The state Education Department, which oversees Ferncliff Manor in Yonkers, and is reviewing its plan to build at the WestHELP site in Greenburgh, says that the biggest percentage of Ferncliff’s students come from New York City.
Westchester students comprise just 38 percent of Ferncliff’s enrollment, with New York City and Long Island students comprising 57 percent of the school’s enrollment, according to state Education Department spokesman Tom Dunn and Ferncliff spokesman Jim Cavanaugh.
The Jan. 7 letter, obtained Monday by Tax Watch, was written by James P. DiLorenzo, assistant commissioner for the state Education Department’s Office of Special Education. It was sent to county legislators MaryJane Shimsky and Alfreda Williams, who both represent residents in the town of Greenburgh. The town is seeking to raze the WestHELP apartments so Ferncliff can build a new campus there.
The apartments opened in 1991 under a 40-year agreement in which the complex housed the homeless for 10 years, and then were turned over to the town of Greenburgh for 30 years to house its low- and moderate income residents, preferably seniors or municipal workers.
Proponents for Ferncliff, who include Westchester County Executive Rob Astorino and the Greenburgh Town Council, have argued that Westchester County needs to sacrifice its 108 affordable apartments at WestHELP so Ferncliff Manor can build a campus for its severely developmentally disabled students. Several Westchester parents with children there have said they fear that Ferncliff will be forced to move out of Westchester if the WestHELP site isn’t approved.
DiLorenzo said many of Ferncliff’s students come from families in New York City, where there is great demand to house students who are severely disabled.
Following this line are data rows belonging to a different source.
-- ==== Sys2Proof/Machine/Dispatch.lean ====
section
/-! DEFINITION. One micro-step of the command the running context has issued: one arm per command of the opcode table. -/

namespace Sys2Proof.Machine

def exec (i : Instr) (s : State) : Host.Outcome State Fault Refusal :=
  match i with
  | .spiBegin bus tier ord mode => Sys2Proof.Machine.execSpiBegin bus tier ord mode s
  | .spiBeginSlave bus ord mode => Sys2Proof.Machine.execSpiBeginSlave bus ord mode s
  | .spiEnd bus => Sys2Proof.Machine.execSpiEnd bus s
  | .spiRead bus => Sys2Proof.Machine.execSpiRead bus s
  | .spiWrite bus => Sys2Proof.Machine.execSpiWrite bus s
  | .spiTransfer bus byte => Sys2Proof.Machine.execSpiTransfer bus byte s
  | .spiBaudCalc bus tier => Sys2Proof.Machine.execSpiBaudCalc bus tier s
  | .i2cInit bus => Sys2Proof.Machine.execI2cInit bus s
  | .i2cMasterEnable bus flags => Sys2Proof.Machine.execI2cMasterEnable bus flags s
  | .i2cMasterXfer bus => Sys2Proof.Machine.execI2cMasterXfer bus s
  | .i2cBusReset bus => Sys2Proof.Machine.execI2cBusReset bus s
  | .i2cTimingCalc bus flags => Sys2Proof.Machine.execI2cTimingCalc bus flags s

end Sys2Proof.Machine
end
Among the school’s 63 students, 27 are from New York City, 24 are from Westchester, 9 from Long Island, 2 from Putnam County, 1 from Orange County, according to Dunn, and Cavanaugh.
“NYSED has approved Ferncliff Manor to serve 66 school-age students, ages 5-21, with multiple disabilities, intellectual disabilities, and autism,” stated DiLorenzo. “The program is at capacity and often has a waiting list. The majority of students are from New York City where there continues to be a lack of sufficient residential programs for this population. Other nearby programs in the Westchester area also have limited or no vacancies.”
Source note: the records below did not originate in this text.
/-- I2C.BUS_RESET with SDA read high: both lines released, the pins in GPIO mode and left there, one start and one stop
condition; no register and no device state is written. While SDA reads low it waits for SCL, for ever if SCL stays low;
when SCL reads high, one clock pulse with its delays follows and SDA is read again; once SDA reads high, the rest of the
sequence follows (R148, R149, V56). That the reads of the lines append no record is the model's choice (log entry 24). -/
def Obligations.BusResetSequence : Prop :=
  ∀ (s : State) (bus : BitVec 4) (b : BusId), i2cBusOf s.plat bus = some b →
    (RunsAt s .start → (s.i2cAt b).inflight = none → s.turn.bit = true →
      ∃ u, exec (.i2cBusReset bus) s = .next u ∧ runExec (.i2cBusReset bus) 11 u =
        .next ((s.setI2c b { s.i2cAt b with pins := .gpioOD, gpioScl := true, gpioSda := true }).emitAll
          [.gpio b .scl true, .gpio b .sda true, .pin (.i2c b) .gpioOD, .gpio b .sda false, .delay 10,
            .gpio b .scl false, .delay 10, .gpio b .scl true, .delay 10, .gpio b .sda true]).completed) ∧
    (RunsAt s (.busReset .readSda) → s.turn.bit = false →
      exec (.i2cBusReset bus) s = .next (s.goto (.busReset .readScl))) ∧
    (RunsAt s (.busReset .readScl) → s.turn.bit = false → exec (.i2cBusReset bus) s = .next s) ∧
    (RunsAt s (.busReset .readScl) → s.turn.bit = true → (s.i2cAt b).gpioScl = true →
      ∃ u, exec (.i2cBusReset bus) s = .next u ∧ runExec (.i2cBusReset bus) 5 u =
        .next ((s.emitAll [.delay 10, .gpio b .scl false, .delay 10, .gpio b .scl true, .delay 10]).goto
          (.busReset .readSda))) ∧
    (RunsAt s (.busReset .readSda) → s.turn.bit = true → (s.i2cAt b).gpioSda = true →
      ∃ u, exec (.i2cBusReset bus) s = .next u ∧ runExec (.i2cBusReset bus) 8 u =
        .next ((s.setI2c b { s.i2cAt b with gpioScl := true, gpioSda := true, inflight := none }).emitAll
          [.gpio b .sda false, .delay 10, .gpio b .scl false, .delay 10, .gpio b .scl true, .delay 10,
            .gpio b .sda true]).completed)

/-! ## I2C.MASTER_XFER -/

/-- The entry guard admits Idle, TransferDone and Error: in one micro-step the instance is claimed and the device Busy; the
checks of ARG0 and ARG1 decide between the first descriptor and the halt BadXferArgs, which leaves the device Busy
(R154, R155). -/
def Obligations.XferGuardClaimsTheInstance : Prop :=
  ∀ (s : State) (bus : BitVec 4) (b : BusId), RunsAt s .start → i2cBusOf s.plat bus = some b →
    (s.i2cAt b).inflight = none →
    ((s.i2cAt b).dev.state = .idle ∨ (s.i2cAt b).dev.state = .transferDone ∨ (s.i2cAt b).dev.state = .error) →
    (s.me.issued.arg1.extractLsb' 16 16 = 0 ∧ s.me.issued.arg1.extractLsb' 0 16 ≠ 0 ∧
        s.me.issued.arg0.toNat % 4 = 0 →
      exec (.i2cMasterXfer bus) s = .next ((s.setI2c b { s.i2cAt b with
        inflight := some s.cur, dev := { (s.i2cAt b).dev with state := .busy } }).goto (.xferEntry (.checkAddr 0)))) ∧
    (¬(s.me.issued.arg1.extractLsb' 16 16 = 0 ∧ s.me.issued.arg1.extractLsb' 0 16 ≠ 0 ∧
        s.me.issued.arg0.toNat % 4 = 0) →
      ∃ u, exec (.i2cMasterXfer bus) s = .next u ∧ runExec (.i2cMasterXfer bus) 1 u =
        .next (((s.setI2c b { s.i2cAt b with
          inflight := some s.cur, dev := { (s.i2cAt b).dev with state := .busy } }).goto (.xferEntry .bad)).halted
            .badXferArgs))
Several proponents of the WestHELP housing have said there are many options for children at Ferncliff in the region. Cavanaugh said that local options are limited. .
“Everyone is so blithe to say that, but it’s just not true,” Cavanaugh. “Most of the residential kids at Ferncliff are profoundly disabled kids, who get checked every 10 minutes at night. They are kids who cannot feed themselves, kids that need 24/7 care. There aren’t other programs for those kids.”
Cavanaugh challenged the critics to name a local agency that would accept Ferncliff’s residential students. They are categorized as “hard-to-place” by state agencies.
“Please tell us the names,” Cavanaugh said. “No one else seems to know about them. In Westchester, Ferncliff is the only one who takes those kids.”
In the letter, DiLorenzo said SED continues to review Ferncliff’s proposal. The town of Greenburgh has asked for a state commitment of $500,000 as year for 20 years to lease the six-acre site and the WestHELP administration building.
“The proposed lease costs specified by the Town of Greenburgh will be taken into consideration along with all the other costs associated with the property’s renovation before NYSED can provide a determination on support,” he wrote. “The lease costs in and of themselves do not make the project prohibitive, but until plans and a budget are submitted, NYSED cannot guarantee support.”
Final approval, DiLorenzo said, rests with Gov. Andrew Cuomo’s state Division of Budget. Cuomo forged the deal to build the housing in 1990 while working to promote housing for the homeless.